- Directions: Each entry is to be output as written, so that none is missing.

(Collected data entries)
○ ○ ○ ○ ○ ○ ○

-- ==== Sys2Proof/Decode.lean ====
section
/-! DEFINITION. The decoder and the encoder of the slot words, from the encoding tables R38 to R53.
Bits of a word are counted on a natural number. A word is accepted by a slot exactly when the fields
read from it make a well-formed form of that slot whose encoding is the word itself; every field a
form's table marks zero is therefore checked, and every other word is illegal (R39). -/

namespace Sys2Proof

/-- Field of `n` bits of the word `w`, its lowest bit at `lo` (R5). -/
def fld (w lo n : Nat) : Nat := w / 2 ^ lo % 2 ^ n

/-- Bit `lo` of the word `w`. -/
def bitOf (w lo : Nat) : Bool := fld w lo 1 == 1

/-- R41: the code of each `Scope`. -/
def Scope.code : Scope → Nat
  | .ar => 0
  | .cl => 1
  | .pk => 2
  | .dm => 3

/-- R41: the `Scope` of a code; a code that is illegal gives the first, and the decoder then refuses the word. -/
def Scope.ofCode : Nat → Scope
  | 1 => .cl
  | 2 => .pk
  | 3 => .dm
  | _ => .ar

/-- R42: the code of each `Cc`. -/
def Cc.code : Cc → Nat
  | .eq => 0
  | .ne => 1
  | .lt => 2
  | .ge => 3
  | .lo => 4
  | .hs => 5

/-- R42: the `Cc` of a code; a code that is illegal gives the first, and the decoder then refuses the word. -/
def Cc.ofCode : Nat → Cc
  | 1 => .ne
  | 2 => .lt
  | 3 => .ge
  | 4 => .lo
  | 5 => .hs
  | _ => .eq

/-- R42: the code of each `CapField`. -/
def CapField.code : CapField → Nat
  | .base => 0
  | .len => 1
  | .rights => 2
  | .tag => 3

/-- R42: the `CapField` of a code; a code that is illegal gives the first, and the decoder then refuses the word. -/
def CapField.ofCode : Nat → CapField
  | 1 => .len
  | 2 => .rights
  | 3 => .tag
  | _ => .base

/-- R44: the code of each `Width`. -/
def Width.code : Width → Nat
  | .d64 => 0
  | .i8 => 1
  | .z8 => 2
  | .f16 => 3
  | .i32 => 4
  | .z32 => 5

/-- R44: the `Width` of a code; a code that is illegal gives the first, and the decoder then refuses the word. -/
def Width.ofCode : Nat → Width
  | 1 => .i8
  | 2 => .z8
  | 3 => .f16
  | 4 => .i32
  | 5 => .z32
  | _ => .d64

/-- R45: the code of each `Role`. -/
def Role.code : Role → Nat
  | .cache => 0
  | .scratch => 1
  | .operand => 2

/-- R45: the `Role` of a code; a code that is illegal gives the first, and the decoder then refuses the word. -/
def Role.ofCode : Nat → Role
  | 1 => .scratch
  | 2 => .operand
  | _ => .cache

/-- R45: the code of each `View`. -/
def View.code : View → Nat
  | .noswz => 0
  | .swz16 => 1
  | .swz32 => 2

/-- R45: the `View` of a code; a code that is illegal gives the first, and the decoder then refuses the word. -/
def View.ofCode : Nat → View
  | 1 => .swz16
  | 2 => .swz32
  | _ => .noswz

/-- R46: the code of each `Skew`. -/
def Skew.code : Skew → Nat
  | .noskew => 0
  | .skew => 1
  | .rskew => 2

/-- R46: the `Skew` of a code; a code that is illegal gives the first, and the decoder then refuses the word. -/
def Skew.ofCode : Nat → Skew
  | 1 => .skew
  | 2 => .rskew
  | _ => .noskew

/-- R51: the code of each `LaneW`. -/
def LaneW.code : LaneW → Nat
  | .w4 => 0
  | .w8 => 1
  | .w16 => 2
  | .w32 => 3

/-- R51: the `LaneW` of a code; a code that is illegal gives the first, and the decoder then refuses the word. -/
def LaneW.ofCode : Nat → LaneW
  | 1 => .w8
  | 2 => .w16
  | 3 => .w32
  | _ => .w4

○ ○ ○ ○ ○ ○ ○

- Solution:
-- ==== Sys2Proof/Decode.lean ====
section
/-! DEFINITION. The decoder and the encoder of the slot words, from the encoding tables R38 to R53.
Bits of a word are counted on a natural number. A word is accepted by a slot exactly when the fields
read from it make a well-formed form of that slot whose encoding is the word itself; every field a
form's table marks zero is therefore checked, and every other word is illegal (R39). -/

namespace Sys2Proof

/-- Field of `n` bits of the word `w`, its lowest bit at `lo` (R5). -/
def fld (w lo n : Nat) : Nat := w / 2 ^ lo % 2 ^ n

/-- Bit `lo` of the word `w`. -/
def bitOf (w lo : Nat) : Bool := fld w lo 1 == 1

/-- R41: the code of each `Scope`. -/
def Scope.code : Scope → Nat
  | .ar => 0
  | .cl => 1
  | .pk => 2
  | .dm => 3

/-- R41: the `Scope` of a code; a code that is illegal gives the first, and the decoder then refuses the word. -/
def Scope.ofCode : Nat → Scope
  | 1 => .cl
  | 2 => .pk
  | 3 => .dm
  | _ => .ar

/-- R42: the code of each `Cc`. -/
def Cc.code : Cc → Nat
  | .eq => 0
  | .ne => 1
  | .lt => 2
  | .ge => 3
  | .lo => 4
  | .hs => 5

/-- R42: the `Cc` of a code; a code that is illegal gives the first, and the decoder then refuses the word. -/
def Cc.ofCode : Nat → Cc
  | 1 => .ne
  | 2 => .lt
  | 3 => .ge
  | 4 => .lo
  | 5 => .hs
  | _ => .eq

/-- R42: the code of each `CapField`. -/
def CapField.code : CapField → Nat
  | .base => 0
  | .len => 1
  | .rights => 2
  | .tag => 3

/-- R42: the `CapField` of a code; a code that is illegal gives the first, and the decoder then refuses the word. -/
def CapField.ofCode : Nat → CapField
  | 1 => .len
  | 2 => .rights
  | 3 => .tag
  | _ => .base

/-- R44: the code of each `Width`. -/
def Width.code : Width → Nat
  | .d64 => 0
  | .i8 => 1
  | .z8 => 2
  | .f16 => 3
  | .i32 => 4
  | .z32 => 5

/-- R44: the `Width` of a code; a code that is illegal gives the first, and the decoder then refuses the word. -/
def Width.ofCode : Nat → Width
  | 1 => .i8
  | 2 => .z8
  | 3 => .f16
  | 4 => .i32
  | 5 => .z32
  | _ => .d64

/-- R45: the code of each `Role`. -/
def Role.code : Role → Nat
  | .cache => 0
  | .scratch => 1
  | .operand => 2

/-- R45: the `Role` of a code; a code that is illegal gives the first, and the decoder then refuses the word. -/
def Role.ofCode : Nat → Role
  | 1 => .scratch
  | 2 => .operand
  | _ => .cache

/-- R45: the code of each `View`. -/
def View.code : View → Nat
  | .noswz => 0
  | .swz16 => 1
  | .swz32 => 2

/-- R45: the `View` of a code; a code that is illegal gives the first, and the decoder then refuses the word. -/
def View.ofCode : Nat → View
  | 1 => .swz16
  | 2 => .swz32
  | _ => .noswz

/-- R46: the code of each `Skew`. -/
def Skew.code : Skew → Nat
  | .noskew => 0
  | .skew => 1
  | .rskew => 2

/-- R46: the `Skew` of a code; a code that is illegal gives the first, and the decoder then refuses the word. -/
def Skew.ofCode : Nat → Skew
  | 1 => .skew
  | 2 => .rskew
  | _ => .noskew

/-- R51: the code of each `LaneW`. -/
def LaneW.code : LaneW → Nat
  | .w4 => 0
  | .w8 => 1
  | .w16 => 2
  | .w32 => 3

/-- R51: the `LaneW` of a code; a code that is illegal gives the first, and the decoder then refuses the word. -/
def LaneW.ofCode : Nat → LaneW
  | 1 => .w8
  | 2 => .w16
  | 3 => .w32
  | _ => .w4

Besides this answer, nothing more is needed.